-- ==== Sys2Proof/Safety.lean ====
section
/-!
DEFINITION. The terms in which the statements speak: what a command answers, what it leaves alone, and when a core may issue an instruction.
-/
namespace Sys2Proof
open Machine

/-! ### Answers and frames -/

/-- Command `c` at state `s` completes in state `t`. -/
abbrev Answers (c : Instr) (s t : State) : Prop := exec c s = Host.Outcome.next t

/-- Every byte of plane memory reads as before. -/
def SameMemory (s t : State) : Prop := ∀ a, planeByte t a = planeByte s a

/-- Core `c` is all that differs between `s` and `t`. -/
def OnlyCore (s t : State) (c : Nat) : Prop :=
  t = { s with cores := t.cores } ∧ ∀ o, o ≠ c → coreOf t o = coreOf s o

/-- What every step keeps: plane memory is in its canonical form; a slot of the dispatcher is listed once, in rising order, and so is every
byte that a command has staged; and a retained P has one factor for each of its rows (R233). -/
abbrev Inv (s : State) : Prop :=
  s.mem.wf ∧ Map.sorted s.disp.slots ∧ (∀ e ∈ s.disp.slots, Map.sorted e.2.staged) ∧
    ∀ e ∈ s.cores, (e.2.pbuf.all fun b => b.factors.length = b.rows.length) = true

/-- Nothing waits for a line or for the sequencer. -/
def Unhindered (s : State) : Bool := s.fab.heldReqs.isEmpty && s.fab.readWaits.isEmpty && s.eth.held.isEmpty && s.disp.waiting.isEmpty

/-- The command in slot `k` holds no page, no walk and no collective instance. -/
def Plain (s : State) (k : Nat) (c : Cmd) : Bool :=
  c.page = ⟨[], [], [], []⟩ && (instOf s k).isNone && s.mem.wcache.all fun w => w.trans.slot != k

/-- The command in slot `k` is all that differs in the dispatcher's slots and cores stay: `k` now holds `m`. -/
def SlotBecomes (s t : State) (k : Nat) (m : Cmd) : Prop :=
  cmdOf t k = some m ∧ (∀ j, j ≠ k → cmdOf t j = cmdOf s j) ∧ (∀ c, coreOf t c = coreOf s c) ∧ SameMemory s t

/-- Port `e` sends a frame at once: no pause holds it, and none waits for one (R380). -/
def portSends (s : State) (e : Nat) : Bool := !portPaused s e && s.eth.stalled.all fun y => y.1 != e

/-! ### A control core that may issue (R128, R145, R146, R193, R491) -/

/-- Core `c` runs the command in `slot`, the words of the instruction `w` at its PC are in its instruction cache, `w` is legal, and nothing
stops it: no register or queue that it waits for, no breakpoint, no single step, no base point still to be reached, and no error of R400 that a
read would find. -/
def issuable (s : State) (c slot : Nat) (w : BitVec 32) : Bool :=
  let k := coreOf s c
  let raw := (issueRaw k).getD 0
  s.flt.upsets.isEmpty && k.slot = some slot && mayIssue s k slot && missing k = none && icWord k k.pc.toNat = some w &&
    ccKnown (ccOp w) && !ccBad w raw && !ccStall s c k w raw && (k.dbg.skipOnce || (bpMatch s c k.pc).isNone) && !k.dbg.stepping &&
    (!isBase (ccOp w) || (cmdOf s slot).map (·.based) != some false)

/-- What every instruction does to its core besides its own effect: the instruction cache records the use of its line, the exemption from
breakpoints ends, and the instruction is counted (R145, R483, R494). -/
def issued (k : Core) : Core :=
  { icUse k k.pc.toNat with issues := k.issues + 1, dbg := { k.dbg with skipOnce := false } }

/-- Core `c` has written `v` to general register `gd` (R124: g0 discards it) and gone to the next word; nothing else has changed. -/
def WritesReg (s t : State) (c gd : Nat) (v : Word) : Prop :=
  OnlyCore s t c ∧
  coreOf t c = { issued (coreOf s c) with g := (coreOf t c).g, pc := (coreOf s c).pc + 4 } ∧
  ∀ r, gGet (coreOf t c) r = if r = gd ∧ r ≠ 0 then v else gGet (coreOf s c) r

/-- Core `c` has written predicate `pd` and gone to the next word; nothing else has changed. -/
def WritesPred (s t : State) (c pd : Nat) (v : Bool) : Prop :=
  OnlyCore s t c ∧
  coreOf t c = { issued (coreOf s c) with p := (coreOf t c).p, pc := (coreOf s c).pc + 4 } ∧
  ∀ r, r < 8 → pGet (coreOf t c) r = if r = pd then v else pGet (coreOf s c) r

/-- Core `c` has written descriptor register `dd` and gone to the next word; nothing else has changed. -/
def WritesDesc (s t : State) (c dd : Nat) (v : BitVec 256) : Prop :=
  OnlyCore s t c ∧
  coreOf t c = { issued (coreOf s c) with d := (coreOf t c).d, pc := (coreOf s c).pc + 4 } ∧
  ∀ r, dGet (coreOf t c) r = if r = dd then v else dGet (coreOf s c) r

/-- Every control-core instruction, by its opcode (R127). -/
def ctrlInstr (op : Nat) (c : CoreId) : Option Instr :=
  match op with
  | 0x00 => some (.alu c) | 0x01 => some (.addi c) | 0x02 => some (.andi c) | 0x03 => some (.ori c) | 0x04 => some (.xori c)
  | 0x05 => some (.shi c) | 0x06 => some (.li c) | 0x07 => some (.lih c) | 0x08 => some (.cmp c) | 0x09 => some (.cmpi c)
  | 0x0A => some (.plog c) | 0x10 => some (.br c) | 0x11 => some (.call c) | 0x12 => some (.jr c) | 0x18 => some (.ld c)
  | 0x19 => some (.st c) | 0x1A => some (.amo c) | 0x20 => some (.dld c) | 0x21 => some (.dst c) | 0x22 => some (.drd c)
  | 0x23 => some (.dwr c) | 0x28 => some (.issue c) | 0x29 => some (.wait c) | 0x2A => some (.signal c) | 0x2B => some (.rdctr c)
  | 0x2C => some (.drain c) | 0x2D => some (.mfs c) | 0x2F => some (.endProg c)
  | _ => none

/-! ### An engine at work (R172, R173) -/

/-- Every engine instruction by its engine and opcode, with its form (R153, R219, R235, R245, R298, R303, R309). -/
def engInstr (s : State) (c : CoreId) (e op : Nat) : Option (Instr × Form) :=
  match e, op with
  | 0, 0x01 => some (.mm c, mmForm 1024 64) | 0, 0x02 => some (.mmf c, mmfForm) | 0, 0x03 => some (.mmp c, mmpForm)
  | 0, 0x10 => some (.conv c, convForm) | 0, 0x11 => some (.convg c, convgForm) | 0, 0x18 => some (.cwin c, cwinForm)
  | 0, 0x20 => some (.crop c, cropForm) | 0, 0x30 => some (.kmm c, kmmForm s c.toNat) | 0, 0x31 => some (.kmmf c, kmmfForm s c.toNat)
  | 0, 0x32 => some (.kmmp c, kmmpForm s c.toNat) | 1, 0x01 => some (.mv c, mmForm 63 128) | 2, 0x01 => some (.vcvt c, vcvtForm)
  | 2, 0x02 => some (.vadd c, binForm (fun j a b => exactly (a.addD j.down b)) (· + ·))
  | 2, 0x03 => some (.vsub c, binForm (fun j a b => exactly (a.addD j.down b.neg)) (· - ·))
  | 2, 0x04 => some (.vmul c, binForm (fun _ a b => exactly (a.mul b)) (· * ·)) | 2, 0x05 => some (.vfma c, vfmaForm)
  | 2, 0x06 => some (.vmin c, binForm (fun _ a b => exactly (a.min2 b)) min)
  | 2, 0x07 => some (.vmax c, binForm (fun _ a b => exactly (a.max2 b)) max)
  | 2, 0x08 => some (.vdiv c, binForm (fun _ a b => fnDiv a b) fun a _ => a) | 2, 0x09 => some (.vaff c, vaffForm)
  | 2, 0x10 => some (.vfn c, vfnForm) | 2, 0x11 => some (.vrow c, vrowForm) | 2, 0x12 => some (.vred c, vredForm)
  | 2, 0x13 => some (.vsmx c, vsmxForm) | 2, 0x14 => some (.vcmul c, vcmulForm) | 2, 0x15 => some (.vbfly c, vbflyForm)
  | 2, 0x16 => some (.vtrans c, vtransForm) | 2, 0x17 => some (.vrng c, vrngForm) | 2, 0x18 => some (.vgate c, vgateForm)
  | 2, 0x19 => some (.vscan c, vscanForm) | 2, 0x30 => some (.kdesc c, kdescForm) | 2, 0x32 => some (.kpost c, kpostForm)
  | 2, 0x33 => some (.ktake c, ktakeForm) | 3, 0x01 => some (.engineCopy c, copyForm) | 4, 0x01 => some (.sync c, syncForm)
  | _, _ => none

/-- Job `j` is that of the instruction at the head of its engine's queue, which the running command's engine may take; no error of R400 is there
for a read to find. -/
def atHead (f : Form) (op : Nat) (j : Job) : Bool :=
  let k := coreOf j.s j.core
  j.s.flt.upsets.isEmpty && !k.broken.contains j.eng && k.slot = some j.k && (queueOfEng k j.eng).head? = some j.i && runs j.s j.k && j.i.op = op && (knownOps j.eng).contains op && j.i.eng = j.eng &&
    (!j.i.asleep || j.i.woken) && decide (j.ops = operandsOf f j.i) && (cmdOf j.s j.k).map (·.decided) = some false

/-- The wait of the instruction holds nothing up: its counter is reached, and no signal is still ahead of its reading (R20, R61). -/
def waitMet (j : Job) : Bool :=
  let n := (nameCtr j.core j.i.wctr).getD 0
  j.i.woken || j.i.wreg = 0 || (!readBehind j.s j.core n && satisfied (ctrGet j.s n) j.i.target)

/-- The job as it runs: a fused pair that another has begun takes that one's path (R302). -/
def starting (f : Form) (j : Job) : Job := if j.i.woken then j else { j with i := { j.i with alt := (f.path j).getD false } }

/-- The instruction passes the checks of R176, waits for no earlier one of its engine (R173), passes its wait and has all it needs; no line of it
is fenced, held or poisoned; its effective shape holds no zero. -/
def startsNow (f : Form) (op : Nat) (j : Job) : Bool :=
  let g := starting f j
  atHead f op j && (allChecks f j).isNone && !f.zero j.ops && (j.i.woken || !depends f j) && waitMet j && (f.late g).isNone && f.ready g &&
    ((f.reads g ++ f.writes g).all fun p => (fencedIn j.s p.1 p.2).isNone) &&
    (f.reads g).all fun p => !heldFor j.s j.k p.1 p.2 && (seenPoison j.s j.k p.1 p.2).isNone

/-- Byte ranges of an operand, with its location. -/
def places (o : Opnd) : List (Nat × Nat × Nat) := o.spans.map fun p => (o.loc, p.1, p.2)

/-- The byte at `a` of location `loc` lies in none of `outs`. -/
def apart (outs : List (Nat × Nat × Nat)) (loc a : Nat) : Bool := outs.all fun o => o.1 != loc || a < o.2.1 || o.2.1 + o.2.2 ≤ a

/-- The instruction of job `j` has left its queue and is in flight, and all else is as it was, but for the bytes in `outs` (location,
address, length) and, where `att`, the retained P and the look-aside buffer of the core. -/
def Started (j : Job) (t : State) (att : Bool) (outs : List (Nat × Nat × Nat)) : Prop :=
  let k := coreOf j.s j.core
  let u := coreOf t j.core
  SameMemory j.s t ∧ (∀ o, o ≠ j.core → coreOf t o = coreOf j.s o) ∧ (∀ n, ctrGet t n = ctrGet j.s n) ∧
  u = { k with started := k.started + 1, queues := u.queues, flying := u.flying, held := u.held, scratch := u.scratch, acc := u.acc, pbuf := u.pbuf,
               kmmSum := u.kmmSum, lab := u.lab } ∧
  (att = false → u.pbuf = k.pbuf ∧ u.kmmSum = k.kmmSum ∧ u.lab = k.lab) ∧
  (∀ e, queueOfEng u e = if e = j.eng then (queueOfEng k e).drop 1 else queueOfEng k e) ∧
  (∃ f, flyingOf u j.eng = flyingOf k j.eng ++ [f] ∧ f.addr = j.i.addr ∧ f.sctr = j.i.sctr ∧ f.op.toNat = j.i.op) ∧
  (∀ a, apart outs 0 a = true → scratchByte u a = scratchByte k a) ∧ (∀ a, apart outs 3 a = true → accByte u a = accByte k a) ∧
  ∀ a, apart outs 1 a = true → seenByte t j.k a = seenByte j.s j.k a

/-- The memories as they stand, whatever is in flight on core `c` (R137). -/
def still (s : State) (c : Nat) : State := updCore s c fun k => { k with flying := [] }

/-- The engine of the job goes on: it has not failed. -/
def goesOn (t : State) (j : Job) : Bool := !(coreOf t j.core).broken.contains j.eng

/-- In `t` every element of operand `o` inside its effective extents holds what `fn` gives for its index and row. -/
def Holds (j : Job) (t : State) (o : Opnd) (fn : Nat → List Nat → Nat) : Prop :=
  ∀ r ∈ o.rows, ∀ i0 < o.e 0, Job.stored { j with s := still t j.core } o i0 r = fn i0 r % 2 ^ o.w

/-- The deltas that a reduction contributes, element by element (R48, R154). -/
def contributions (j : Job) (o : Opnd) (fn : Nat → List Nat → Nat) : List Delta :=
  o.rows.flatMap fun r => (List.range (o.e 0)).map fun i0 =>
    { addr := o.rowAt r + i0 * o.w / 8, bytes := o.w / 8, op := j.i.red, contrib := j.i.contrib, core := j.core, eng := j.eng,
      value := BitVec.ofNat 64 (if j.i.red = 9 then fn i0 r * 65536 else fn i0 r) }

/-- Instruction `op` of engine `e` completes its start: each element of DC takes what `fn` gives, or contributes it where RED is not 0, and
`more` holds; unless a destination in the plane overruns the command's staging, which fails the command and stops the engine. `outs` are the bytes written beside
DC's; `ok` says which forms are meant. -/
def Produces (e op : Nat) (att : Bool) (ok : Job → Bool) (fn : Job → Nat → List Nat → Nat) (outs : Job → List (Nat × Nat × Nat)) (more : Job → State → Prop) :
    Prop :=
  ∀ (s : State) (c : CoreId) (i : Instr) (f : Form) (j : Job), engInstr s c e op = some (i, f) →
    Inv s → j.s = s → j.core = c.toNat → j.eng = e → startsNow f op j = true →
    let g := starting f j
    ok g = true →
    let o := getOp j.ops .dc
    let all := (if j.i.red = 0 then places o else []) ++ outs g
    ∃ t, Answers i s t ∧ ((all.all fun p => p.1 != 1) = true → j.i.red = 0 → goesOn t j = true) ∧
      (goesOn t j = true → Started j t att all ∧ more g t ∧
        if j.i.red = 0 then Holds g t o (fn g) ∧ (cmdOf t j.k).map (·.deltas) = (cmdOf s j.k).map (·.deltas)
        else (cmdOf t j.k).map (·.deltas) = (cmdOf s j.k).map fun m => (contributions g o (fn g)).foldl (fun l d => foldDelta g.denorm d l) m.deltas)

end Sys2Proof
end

* _AIM OF THE TASK_
Which lines above run from the one containing "def starting (f" to the one containing "def startsNow (f"? Give them again exactly, both ends included.

* _REPLY TO THE TASK_
def starting (f : Form) (j : Job) : Job := if j.i.woken then j else { j with i := { j.i with alt := (f.path j).getD false } }

/-- The instruction passes the checks of R176, waits for no earlier one of its engine (R173), passes its wait and has all it needs; no line of it
is fenced, held or poisoned; its effective shape holds no zero. -/
def startsNow (f : Form) (op : Nat) (j : Job) : Bool :=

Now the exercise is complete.